Tuesday, January 29, 2008

Meat-based psychic predictions. (originally posted October 26, 2006)

I'm not a morning person, and this point has been magnified since I moved to my new apartment in Williamsburg, Brooklyn. My room is in the back of the apartment. Therefore, I never receive much light into my bedroom in the mornings, or ever for that matter. So imagine being snug in bed, warm and cozy, in a dark room. Yeah, I know what you're thinking. You wouldn't want to get out of bed either.

Because of this lack of wanting to go outside and function like a normal human being in the morning, I tend to be somewhat groggy until I get to work and actually start having to use my brain.

My typical commute consists of a five to ten minute walk to the Bedford Avenue L train stop, a 10 to 15 minute ride into the city (which only consists of four stops, but with the crowds, it feels like a lot longer), and in the end, I end up at 14th Street and 6th Avenue. I then walk up 6th Avenue, take a right onto to 17th Street and walk about half a block, and presto. I'm at work.

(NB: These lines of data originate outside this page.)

theorem execGetwindow_some {b : List Byte} (h : s.request? f (fun o => o != 1 && o != 2) = some b) :
    execGetwindow f s = .next
      (if numAt b 0 2 ≠ 3 ∨ numAt b 2 1 ≠ 0 ∨ !allZero (part b 0x18 40) then answer s f 3 []
       else if !(s.fn f).en then answer s f 4 []
       else answer s f 0
         [(8, toBytes 8 (field (s.fn f).window 0 24)), (0x10, toBytes 8 (field (s.fn f).window 24 24)),
           (0x18, toBytes 24 (s.quadMap (s.fn f).part)), (0x30, List.replicate 16 0)]) := by
  rw [execGetwindow, h]

end

/-! ## Bring-up (R349, R350) -/

section
variable {s : State} (hh : s.boot.halted = false)

theorem repeats_of_oracle {r : List Nat} (go : State → State) (h : s.oracle = 1 :: r) :
    s.repeats go = { s with oracle := r } := by
  rw [State.repeats, State.choose, h]
  rfl

theorem repeats_of_no_oracle (go : State → State) (h : s.oracle = []) : s.repeats go = go s := by
  rw [State.repeats, State.choose, h]
  rfl

/-- A boot that has halted, or has passed its stages, goes on no more. -/
theorem bringUp_over (h : s.boot.halted = true ∨ 8 ≤ s.boot.stage) : bringUp s = s := by
  unfold bringUp
  split
  · rfl
  · next hn =>
    have h8 := h.resolve_left hn
    split
    any_goals omega
    rfl

include hh

theorem bringUp_stage1 (h : s.boot.stage = 1) :
    bringUp s = s.repeats (fun s => { s with boot := { s.boot with stage := 2, rom := true } }) := by
  rw [bringUp, if_neg (by simp [hh]), h]
  rfl

theorem bringUp_stage2 (h : s.boot.stage = 2) : bringUp s = if s.fuses.readable then
    (bootCores { s with boot := { s.boot with fsvn := s.fuses.fsvn } } []).atStage 3 else s.haltBoot := by
  rw [bringUp, if_neg (by simp [hh]), h]
  rfl

theorem bringUp_stage4 (h : s.boot.stage = 4) : bringUp s = verifySlots s := by
  rw [bringUp, if_neg (by simp [hh]), h]
  rfl

theorem bringUp_stage6 (h : s.boot.stage = 6) : bringUp s = (scrubAll s).atStage 7 := by
  rw [bringUp, if_neg (by simp [hh]), h]
  rfl

theorem bringUp_stage7 (h : s.boot.stage = 7) : bringUp s = s.repeats State.ready := by
  rw [bringUp, if_neg (by simp [hh]), h]
  rfl

end

section
variable {s : State} {i : Image}

theorem verifySlots_of_slotA (ha : s.fuses.slotCode s.fuses.slotA = 0) (hi : s.fuses.slotA = some i) :
    verifySlots s = ({ s with boot := { s.boot with failA := 0 } } : State).loadHitik 0 i := by
  unfold verifySlots
  dsimp only
  rw [ha, hi]
  rfl

theorem verifySlots_of_slotB (ha : s.fuses.slotCode s.fuses.slotA ≠ 0) (hb : s.fuses.slotCode s.fuses.slotB = 0)
    (hi : s.fuses.slotB = some i) : verifySlots s = ({ s with boot := { s.boot with
      failA := s.fuses.slotCode s.fuses.slotA, failB := 0 } } : State).loadHitik 1 i := by
  unfold verifySlots
  dsimp only
  rw [hb, hi]
  cases hA : s.fuses.slotA with
  | none => rfl
  | some _ => exact if_neg (hA ▸ ha)

theorem verifySlots_of_neither (ha : s.fuses.slotCode s.fuses.slotA ≠ 0) (hb : s.fuses.slotCode s.fuses.slotB ≠ 0) :
    verifySlots s = ({ s with boot := { s.boot with
      failA := s.fuses.slotCode s.fuses.slotA, failB := s.fuses.slotCode s.fuses.slotB } } : State).haltBoot := by
  unfold verifySlots
  dsimp only
  split
  · rw [if_neg ha]
    split
    · exact if_neg hb
    · rfl
  · exact if_neg hb
  · rfl

end

/-- Only Hitik's image is left in memory by the scrub of bring-up. -/
theorem read_scrubAll (s : State) {x : Nat}
    (h : within x Config.hitikBase ((s.booted.map Image.length).getD 0) = false) : Memory.read (scrubAll s).mem x = 0 := by
  refine read_of_no_cell (fun c hc e => ?_)
  have hw := (List.mem_filter.mp hc).2
  subst e
  exact absurd (h.symm.trans hw) Bool.false_ne_true

end Sys2Proof.Machine

namespace Sys2Proof.Machine

/-! ## Flits and what they ask (R344, R346) -/

section
variable {s : State} {p : Nat} {bytes : List Byte}

/-- An answer to a flit: an ack or a nak on its lane. -/
def flitReply (s : State) (bytes : List Byte) (t n : Nat) : List Byte :=
  let h := flitHead (Config.flitCorrect bytes)
  mkFlit { dst := h.src, src := s.pkg, vl := h.vl, type := t, seq := n } noPayload

/-- What matters of a change of a port is what it makes of the port as it stands. -/
theorem State.updPort_congr {s : State} {p : Nat} {g g' : Port → Port} (h : g (s.port p) = g' (s.port p)) :
    s.updPort p g = s.updPort p g' :=
  congrArg (fun x => { s with ports := Tbl.set s.ports p x }) h

theorem receiveFlit_bad (h : crcOk (Config.flitCorrect bytes) = false) : execReceiveFlit p bytes s =
    .next (s.updPort p (fun x => { x with out := x.out ++ [flitReply s bytes 3 (s.port p).expect] })) := by
  have he : execReceiveFlit p bytes s =
      .next (s.updPort p (fun x => { x with out := x.out ++ [flitReply s bytes 3 x.expect] })) := by
    unfold execReceiveFlit
    dsimp only
    rw [h]
    rfl
  exact he.trans (congrArg Host.Outcome.next (State.updPort_congr rfl))

variable (hc : crcOk (Config.flitCorrect bytes) = true)
include hc

theorem receiveFlit_data (ht : (flitHead (Config.flitCorrect bytes)).type = 1 ∨
      (flitHead (Config.flitCorrect bytes)).type = 4) : execReceiveFlit p bytes s =
    .next (if (flitHead (Config.flitCorrect bytes)).seq = (s.port p).expect then
      takeAsk (s.updPort p (fun x => { x with
        expect := (x.expect + 1) % 4096
        out := x.out ++ [flitReply s bytes 2 (flitHead (Config.flitCorrect bytes)).seq] }))
        p (flitHead (Config.flitCorrect bytes)) (part (Config.flitCorrect bytes) 8 232) else s) := by
  unfold execReceiveFlit
  dsimp only
  rw [hc]
  rcases ht with ht | ht <;> rw [ht] <;> rfl

theorem receiveFlit_ack (ht : (flitHead (Config.flitCorrect bytes)).type = 2) : execReceiveFlit p bytes s =
    .next (if (s.port p).sent.any (fun x => x.1 == (flitHead (Config.flitCorrect bytes)).seq) then
      s.updPort p (fun x => { x with
        sent := (x.sent.dropWhile (fun y => y.1 != (flitHead (Config.flitCorrect bytes)).seq)).drop 1 }) else s) := by
  unfold execReceiveFlit
  dsimp only
  rw [hc, ht]
  rfl

theorem receiveFlit_nak (ht : (flitHead (Config.flitCorrect bytes)).type = 3) : execReceiveFlit p bytes s =
    .next (s.push [.nak p (flitHead (Config.flitCorrect bytes)).seq]) := by
  unfold execReceiveFlit
  dsimp only
  rw [hc, ht]
  rfl

end

section
variable {s : State} {a : PodWait}

theorem serveAsk_nobody (h : s.tenantFn a.ask = none) : serveAsk s a = (podReply s a 3 [], none) := by
  rw [serveAsk, h]
  rfl

variable {g : Nat} (hg : s.tenantFn a.ask = some g) (hb : a.bad = false) (hr : a.req = none) (hd : a.due = [])
include hg hb hr hd

theorem serveAsk_stop {st : Status} {rep : Option (Nat × Nat × Nat)} (h : podReach s g a.ask.op = .stop st rep) :
    serveAsk s a = (podReply (s.report rep) a st [], none) := by
  rw [serveAsk, hg]
  dsimp only
  rw [hb, hr, hd, h]
  rfl

theorem serveAsk_miss {b x : Nat} {w : Bool} (h : podReach s g a.ask.op = .miss b x w) :
    serveAsk s a = ((requestPage s b x w).1, some { a with req := some ((requestPage s b x w).2, w) }) := by
  rw [serveAsk, hg]
  dsimp only
  rw [hb, hr, hd, h]
  rfl

theorem serveAsk_reached {segs : List (Nat × Hit × Nat)} (h : podReach s g a.ask.op = .ok segs) (hp : a.paid = true) :
    serveAsk s a = (podReply (podEffect s g a.vl a.ask.op segs).1 a (podEffect s g a.vl a.ask.op segs).2.1
      (podEffect s g a.vl a.ask.op segs).2.2, none) := by
  rw [serveAsk, hg]
  dsimp only
  rw [hb, hr, hd, h, hp]
  rfl

end

end Sys2Proof.Machine

namespace Sys2Proof.Machine

/-! ## The stages of bring-up that the boot slots and the oracle decide (R349, R350) -/

section
variable {s : State} (hh : s.boot.halted = false)
include hh

theorem bringUp_repeats {r : List Nat} (h : s.boot.stage = 1 ∨ s.boot.stage = 7) (ho : s.oracle = 1 :: r) :
    bringUp s = { s with oracle := r } := by
  rcases h with h | h
  · exact (bringUp_stage1 hh h).trans (repeats_of_oracle _ ho)
  · exact (bringUp_stage7 hh h).trans (repeats_of_oracle _ ho)

theorem bringUp_unreadable (h : s.boot.stage = 2) (hr : s.fuses.readable = false) :
    (bringUp s).boot = { s.boot with halted := true } := by
  rw [bringUp_stage2 hh h, hr]
  rfl

theorem bringUp_readable (h : s.boot.stage = 2) (hr : s.fuses.readable = true) :
    (bringUp s).boot = { s.boot with stage := 3, excl := 0, fsvn := s.fuses.fsvn } := by
  rw [bringUp_stage2 hh h, hr]
  rfl

theorem bringUp_ready {i : Image} (h : s.boot.stage = 7) (ho : s.oracle = []) (hi : s.booted = some i) :
    (bringUp s).boot = { s.boot with stage := 8, meas := measure s.fuses i } := by
  rw [bringUp_stage7 hh h, repeats_of_no_oracle _ ho, State.ready, hi]

end

/-! ## Attestation (R350, R351) -/

theorem execGetMeasurements_one {s : State} {i : Nat} {m : BitVec 256} (h1 : 1 ≤ i) (h4 : i ≤ 4)
    (hm : s.boot.meas[i - 1]? = some m) :
    execGetMeasurements i s = .next (s.spdmReply (Config.spdmBody 0xE0 (bytes256 m))) := by
  rw [execGetMeasurements, if_pos ⟨h1, h4⟩, hm]
  rfl

/-- A vendor request raises FSVN to the running image's SVN, at stage 8 alone. -/
theorem vendorDefinedRequest_fsvn (s : State) : ∃ t, execVendorDefinedRequest s = .next t ∧ s.boot.fsvn ≤ t.boot.fsvn ∧
    (s.boot.stage = 8 → t.fuses.fsvn = max s.boot.fsvn s.boot.svn ∧ t.boot.fsvn = t.fuses.fsvn) ∧
    (s.boot.stage ≠ 8 → t.fuses = s.fuses) := by
  refine ⟨_, rfl, ?_⟩
  split
  · next h => exact ⟨le_max_left .., fun _ => ⟨rfl, rfl⟩, fun h' => absurd h h'⟩
  · next h => exact ⟨le_refl _, fun h' => absurd h' h, fun _ => rfl⟩


end Sys2Proof.Machine

/-- Settles O60: each request, stage, flit and access by the branch it takes, and the reset of a function by what its
loops leave of the launches, the regions and the accesses that wait. -/
theorem hostAndPod : Obligations.HostAndPod := by
  unfold Obligations.HostAndPod
  intro s f p
  have ho {t t' : State} (h : t = t') : Host.Outcome.next t = (.next t' : Host.Outcome State Fault Refusal) :=
    congrArg _ h
  refine ⟨execSetlayer_none, fun b h => ?setlayer, fun b h h0 he => (execGetlayer_some h).trans (ho ?_), fun b h => ?getwindow,
    ⟨_, execFunctionLevelReset_eq s f, ?flr⟩, ⟨rfl, rfl, rfl, rfl, rfl, rfl⟩, fun hh => ?bringUp, bringUp_over, rfl, ?spdm,
    fun bytes => ?flit, fun a => ⟨serveAsk_nobody, fun g hg hb hr hd => ⟨fun st rep => serveAsk_stop hg hb hr hd,
      fun b x w => serveAsk_miss hg hb hr hd, fun segs => serveAsk_reached hg hb hr hd⟩⟩, fun _ => rfl⟩
  case setlayer =>
    refine ⟨fun h0 => ?_, fun ⟨h0, he, hu, hl⟩ => ?_⟩ <;> refine (execSetlayer_some h).trans (ho ?_)
    · rw [if_pos (by simp [h0])]
    · rw [if_neg (by simp [h0]), if_neg (by simp [he]), if_neg (by simp [hu]), if_neg hl]
  case getwindow =>
    refine ⟨fun h3 hn h0 he => ?_, fun h3 => ?_⟩ <;> refine (execGetwindow_some h).trans (ho ?_)
    · rw [if_neg (by simp [h3, hn, h0]), if_neg (by simp [he])]
    · rw [if_pos (.inl h3)]
  case flr =>
    obtain ⟨hl, hr, ha⟩ := flr_leaves s f
    have hf : ((endFn (stopFn s f) f).updFn f Fn.flr).fn f = ((endFn (stopFn s f) f).fn f).flr :=
      (State.fn_updFn ..).trans (if_pos rfl)
    rw [hf]
    exact ⟨hl, hr, rfl, rfl, rfl, rfl, rfl, rfl, ha, fun n => by rw [Fn.q_flr]; exact ⟨rfl, rfl⟩⟩
  case bringUp =>
    refine ⟨fun h hor => (bringUp_stage1 hh h).trans (repeats_of_no_oracle _ hor), fun h r hor => bringUp_repeats hh h hor,
      bringUp_unreadable hh, bringUp_readable hh, fun i h ha hi => ?_, fun i h ha hb hi => ?_, fun h ha hb => ?_, fun h => ?_,
      fun i h hor hi => bringUp_ready hh h hor hi⟩
    · rw [bringUp_stage4 hh h, verifySlots_of_slotA ha hi]
      exact ⟨rfl, rfl⟩
    · rw [bringUp_stage4 hh h, verifySlots_of_slotB ha hb hi]
      exact ⟨rfl, rfl⟩
    · rw [bringUp_stage4 hh h, verifySlots_of_neither ha hb]
      rfl
    · rw [bringUp_stage6 hh h]
      exact ⟨rfl, rfl, fun x hx => read_scrubAll s hx⟩
  case spdm =>
    refine ⟨rfl, rfl, fun _ => rfl, rfl, fun _ _ => rfl, fun _ => rfl, fun i m h1 h4 hm => execGetMeasurements_one h1 h4 hm,
      vendorDefinedRequest_fsvn s⟩
  case flit =>
    refine ⟨fun hc => receiveFlit_bad hc, fun hc ht hs => ⟨fun ha => ?_, fun ha => ?_⟩, fun hc ht hs => ?_,
      fun hc ht hany => ?_, fun hc ht => receiveFlit_nak hc ht⟩
    · exact (receiveFlit_data hc ht).trans (ho ((if_pos hs).trans (if_pos ha)))
    · exact (receiveFlit_data hc ht).trans (ho ((if_pos hs).trans (if_neg ha)))
    · exact (receiveFlit_data hc ht).trans (ho (if_neg hs))
    · exact (receiveFlit_ack hc ht).trans (ho (if_pos hany))
  case _ =>
    rw [if_neg (by simp [h0]), if_neg (by simp [he])]

end
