/-- The bits of a SEAL_STRIP have been written: the strip is sealed (R124). -/
def sealDone (s : State) (c : Cmd) : State :=
  match s.findStrip (c.p 0) with
  | none => s.fail c.id .invalidField 0x08
  | some t =>
    let v : Strip := { Output.strip c.out t with sealed := true }
    (s.putStrip v).succeed c.id v.lines v.size

/-- Go on with a command after one of its transfers or fills: deliver what has come, and complete it when all is done. -/
def progress (s : State) (id : Nat) : State :=
  match s.findCmd id with
  | none => s
  | some c =>
    if c.op = 0x14 ∨ c.op = 0x51 then
      let s1 := deliverLoop id ((c.stop - c.next) / 64 + 1) s
      match s1.findCmd id with
      | none => s1
      | some d => if d.prog = .raster ∧ d.stop ≤ d.next then s1.finish id d.answer else s1
    else if c.prog = .raster ∧ c.stop ≤ c.next ∧ s.moved c = true then
      (if c.op = 0x16 then s.sealDone c else s.finish id c.answer)
    else s

/-! ### Rows of the table -/

/-- The rank that a burst of a transfer goes to: the migrator writes the target (R351, R352). -/
def xferRank (s : State) (c : ChanId) (src : Src) (b : Burst) : RankId :=
  if src = .mig ∧ b.kind = .write then s.chans[c].mig.target else s.physRank b.addr

/-- Bursts of a transfer issue in order, up to one that the guard holds, or that replays on its subchannel go before (R299); with how
many have issued. -/
def issueBursts (c : ChanId) (src : Src) : List Burst → Nat → State → State × Nat
  | [], n, s => (s, n)
  | b :: bs, n, s =>
    let r := s.xferRank c src b
    if s.actHeldOn r b.addr || s.chans[c].subs[(s.raster.loc b.addr).sub].replay != [] then (s.holdAccess r b.addr, n) else issueBursts c src bs (n + 1) (s.doXfer c src b)

/-- The slot that has just run, or runs, on a subchannel is a window slot; a channel that waits at the end of its course runs
window slots (R133). -/
def windowOpen (s : State) (c : ChanId) (u : SubId) : Bool :=
  s.windowAt c u (slotAfter s.chans[c].skipped ((s.mckNow c - 1) / 16)) || decide (0 < s.slotsWaited c)

/-- The window of a transfer has closed before it has ended (R148, R320). -/
def windowShut (s : State) (c : ChanId) (x : Xfer) : Bool :=
  (x.bursts.drop x.done).any fun b => !s.windowOpen c (s.raster.loc b.addr).sub

/-- A window that closes while the write half of a read-modify-write is on its way stays open until it ends: the slot counter
has been held meanwhile (R321). -/
def settleHalf (s : State) (c : ChanId) (x : Xfer) : State :=
  let hold := s.lateBy c x.closes
  if x.half && decide (x.closes ≤ s.mckNow c) && decide (0 < hold) then
    (s.holdAt c x.closes s.time).logCourse 0x0202 c.val 0xFF 0xFF 0xFF (s.slotNow c) 0xFFFF hold (s.table c).tableId.toNat
  else s

/-- The migrator's transfer has been read, and is presented for the target; or it has been written, and the pointer passes its
bursts (R351, R352). -/
def migNext (s : State) (c : ChanId) : State :=
  let m := s.chans[c].mig
  if m.hasRead then
    let k := m.burst + m.transit.length
    let full := if s.raster.single then 1024 else 512
    s.updMig c fun x => { x with
      ashlar := if k < full then x.ashlar else x.ashlar + 1, burst := if k < full then k else 0
      transit := [], hasRead := false, bad := 0, poisoned := x.poisoned + x.bad }
  else (s.updMig c fun x => { x with hasRead := true, bad := (m.transit.map s.badWords).sum }).presentXfer c 10 .mig (m.transit.map fun a => ⟨a, .write⟩)
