-- ==== Sys2Proof/Machine/Drain.lean ====
section
/-! DEFINITION. The drain (R191 to R214): what the fetch engine reads for a line, the placing of bursts, decoding one line per
course, poisoned lines, engine faults and spares. -/

namespace Sys2Proof.Machine

/-- Stream bursts that a compressed strip has (R192). -/
def Strip.bursts (t : Strip) : Nat := ceilDiv t.bits 512

/-- The input that an engine holds, from its bursts (R195), up to a bit. -/
def inputOf (bursts : List (Nat × BitVec 512)) (limit : Nat) : Input :=
  { bit := fun p => match bursts.find? fun b => b.1 = p / 512 with
      | some b => b.2.getLsbD (p % 512)
      | none => false
    limit := limit }

/-- The first burst from `q` on that is not in the buffer. -/
def firstGap (bursts : List (Nat × BitVec 512)) : Nat → Nat → Nat
  | 0, q => q
  | fuel + 1, q => if bursts.any fun b => b.1 = q then firstGap bursts fuel (q + 1) else q

namespace State

/-! ### Pages and slots -/

/-- The strip of a link in a page. -/
def pageStrip (s : State) (p : Page) (n : LinkId) : Option Strip :=
  if p.links[n].fills then s.findStrip p.links[n].strip.toNat else none

/-- The fill of the FILLING page is complete: it is FIRING, and source 75 is raised (R165, R171). -/
def pageFilled (s : State) (id : BitVec 16) : State :=
  match s.findPage id with
  | none => s
  | some p =>
    if p.st == .filling && s.partLinks.all fun n =>
        decide (p.links[n].lines ≤ p.links[n].taken) && !(s.links[n].fetch.busy && s.links[n].fetch.page == id) then
      (((s.updPage id fun q => { q with st := .firing }).updSeq fun q => { q with joinable := true }).raise 75).settlePages
    else s

/-- Put a line's slot (R218). -/
def fillSlot (s : State) (n : LinkId) (page : BitVec 16) (i : Nat) (image : List Byte) (poison : Bool) : State :=
  s.updLink n fun l => { l with slots := l.slots.map fun x =>
    if x.page = page ∧ x.line = i then { x with complete := true, poison := poison, image := image } else x }

/-- A line has ended: the engine is free for the next. -/
def endLine (s : State) (n : LinkId) (page : BitVec 16) : State :=
  (((s.updFetch n fun f => { f with busy := false }).checkFloor).pageFilled page)

/-! ### Poisoned lines (R207 to R211) -/

/-- A cause marks the strip as poisoned (R207, R209). -/
def markStrip (s : State) (t : Strip) (cause : Nat) : State :=
  if 2 ≤ cause ∧ cause ≤ 6 then s.putStrip { t with poisoned := true } else s

/-- Poison a line for a cause that does not follow from an earlier one: source 86 and a DRAIN_POISON record (R210); `rest` when
the rest of the link's lines of the page are poisoned too, and nothing more is read for the link (R195, R208). -/
def poisonLine (s : State) (n : LinkId) (p : Page) (t : Strip) (i cause value : Nat) (rest : Bool) : State :=
  let s1 := (s.fillSlot n p.id i [] true).updFetch n fun f =>
    { f with poisoning := rest, want := if rest then [] else f.want }
  let s2 := s1.logDrain 0x0801 n cause (s.engineNo n) t.handle p.id.toNat (p.links[n].firstLine + i) i value
  ((s2.raise 86).markStrip t cause).endLine n p.id

/-! ### Reading a link's bursts (R140 to R143, R157, R193) -/

/-- Which raster use a burst has stays with it: place a burst that has been read. Stream and raw bursts go to the engine's
input buffer (R195), index entries to the index buffer of three bursts or to the primed entries (R191, R194). -/
def placeBurst (s : State) (n : LinkId) (u : Used) (data : BitVec 512) (bad : List (Nat × Bool)) : State :=
  let words : List (BitVec 64) := (List.range 8).map (wordOf data)
  let input (b : Nat) : State :=
    let s1 := match s.links[n].engine with
      | some e => s.updEngine e fun x => { x with input := x.input ++ [(b, data)] }
      | none => s
    s1.updFetch n fun f => { f with badWords := f.badWords ++ bad.map fun k => (64 * b + 8 * k.1, u.addr + 8 * k.1, k.2) }
  let badLines (j : Nat) : List (Nat × Bool × Nat) := bad.map fun k => (8 * j + k.1, k.2, u.addr + 8 * k.1)
  match u.use with
  | .stream b => input b
  | .raw k => input k
  | .index page j prime =>
    s.updFetch n fun f =>
      if prime then { f with primed := some (page, words, badLines j) }
      else
        let all := f.index ++ [(j, words)]
        { f with index := all.drop (all.length - 3), badIndex := f.badIndex ++ badLines j }

/-- The words of a burst that cannot be trusted: their numbers, and POISON or not. -/
def badAll (ds : List Decoded) : List (Nat × Bool) :=
  ds.zipIdx.filterMap fun x => match x.1.out with
    | .uncorrectable => some (x.2, false)
    | .poison => some (x.2, true)
    | _ => none

/-- An activate for a FETCH entry may be sampled: the mitigation logic then holds a pending need (R297). -/
def sampleAct (s : State) (a : Nat) : State :=
  let shift := bits s.ks.force.rfm.toNat 0 4
  if s.rowOpen a ∨ shift = 0 then s
  else
    let l := s.raster.loc a
    let s1 := s.useFree
    if (Config.lfsrDraw s.free).toNat % 2 ^ shift = 0 then
      s1.updBank l.chan (s.physRank a) l.sub l.bank fun k => { k with need := true }
    else s1

/-- The fetch engine reads a used burst: nothing is issued for one in an unwritten or filling ashlar (R143). -/
def fetchBurst (s : State) (i : Nat) (n : LinkId) (u : Used) : State :=
  if s.raster.isWritten (s.raster.ashlar u.addr) then
    let s1 := ((s.sampleAct u.addr).readRow u.addr (By.slot 0 i)).noteRead 2 u.addr
    let ds := s.decodeBurst u.addr
    s1.placeBurst n u (dataOf ds) (badAll ds)
  else s.placeBurst n u 0 []

/-- A used burst will not be read in its course: a line is short of it, an index burst is owed (R142, R157, R193). -/
def loseBurst (s : State) (n : LinkId) (u : Used) : State :=
  s.updFetch n fun f => match u.use with
    | .stream b => { f with missing := f.missing ++ [b] }
    | .raw k => { f with missing := f.missing ++ [k] }
    | .index _ j false => { f with owed := f.owed ++ [j] }
    | .index _ _ true => f

/-- Bursts on each subchannel that a FETCH entry provides in a course of so many slots (R133, R139). -/
def entryCap (es : List Entry) (slots i : Nat) (e : Entry) : Nat :=
  if e.fin ≤ slots then e.reserve
  else min e.reserve (2 * (slots - e.start - (if firstOfRun es i e then 2 else 0)))

/-- The bursts that a FETCH entry under way has still to read on a subchannel: the first of those left to its link there, up to
what the entry provides (R140). -/
def givenOn (s : State) (c : ChanId) (i : Nat) (e : Entry) (u : SubId) : List Used :=
  let cap := entryCap (s.table c).table s.grid i e - s.chans[c].fetched[u]
  let want := s.links[Fin.ofNat 32 e.link].fetch.want
  (want.filter fun x => let l := s.raster.loc x.addr; l.chan == c && l.sub == u).take cap

/-- The bursts that a FETCH entry under way has still to read. -/
def givenTo (s : State) (c : ChanId) (i : Nat) (e : Entry) : List Used := s.givenOn c i e 0 ++ s.givenOn c i e 1

/-- The guard holds the read of a used burst (R155, R297), or a replay of a write to it is still to come (R299). -/
def fetchHeld (s : State) (u : Used) : Bool :=
  let l := s.raster.loc u.addr
  s.raster.isWritten (s.raster.ashlar u.addr) &&
    (s.actHeld u.addr || s.chans[l.chan].subs[l.sub].replay.any fun k => k.addr == u.addr)

/-- A FETCH entry reads its bursts of a subchannel in their order, up to one that the guard holds. -/
def readGiven (c : ChanId) (i : Nat) (n : LinkId) (u : SubId) : List Used → State → State
  | [], s => s
  | x :: xs, s =>
    if s.fetchHeld x then s.holdAccess (s.physRank x.addr) x.addr
    else
      let s1 := (s.fetchBurst i n x).updFetch n fun f => { f with want := f.want.erase x }
      readGiven c i n u xs (s1.updChan c fun ch => { ch with fetched := vmod ch.fetched u (· + 1) })

/-! ### Entries of the course that act -/

/-- A FETCH entry before this one in the table has still to act. -/
def fetchBefore (s : State) (c : ChanId) (i : Nat) : Bool :=
  s.chans[c].due.any fun j => decide (j < i) && ((s.table c).table[j]?.map Entry.isFetch) == some true

/-- The entry `i` of a channel's active table, when it may act: the slot counter has reached its START, or for a FETCH entry
stands at most 10 slots before it and no earlier FETCH entry has still to act (R138). -/
def nextEntry (s : State) (c : ChanId) (i : Nat) : Option Entry :=
  if s.chanServes c && !s.storming c && s.chans[c].due.contains i then
    ((s.table c).table[i]?).filter fun e =>
      decide (s.mckOf c e.start ≤ s.mckNow c + if e.isFetch then 160 else 0) && !(e.isFetch && s.fetchBefore c i)
  else none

On my journey from the subway station to the office, I walk past a multitude of businesses, restaurants, fruit stands, bagel carts, etc. But last Tuesday, I saw the most glorious business ever. Outside of a shop located between 14th and 15th Street on 6th Avenue, there was a sign. And this sign, as if singlng from the heavens, said the following: "Ham and Tarot Card Readings."

My god! What could a ham possibly have to say?! What a magnificent idea! Perhaps my future lies in the honey glazed predictive powers of a lunch meat! Sadly, the preceeding statements were actual thoughts of mine. And what's even more depressing is that I actually stopped on the sidewalk and thought this. I wasn't counting the seconds, but this lasted all about 30 of them. After I focused in on the sign again, I realized it didn't say "ham," but instead said "palm." Palm and Tarot Card Readings is what was being advertised. Well that's pretty fucking boring.

I think the most shocking part of this is that I actually considered going into this place of business when I thought they could read a ham. Was I supposed to bring in a ham? Is there such a thing as "my ham"? What constitutes a ham being close enough to me that would it allow it know my future? Would I tell this ham my secrets? Would I confide in the ham when I had a bad day? Would I take the ham with me when I ran errands? How deeply would I be with this ham? If you've made it this far into the story, or just this far in this particular paragraph, you've essentially just taken a field trip into my brain. I know, it's sort of weird.

Now excuse me, my pack of frozen hot dogs and I are going to watch Law and Order.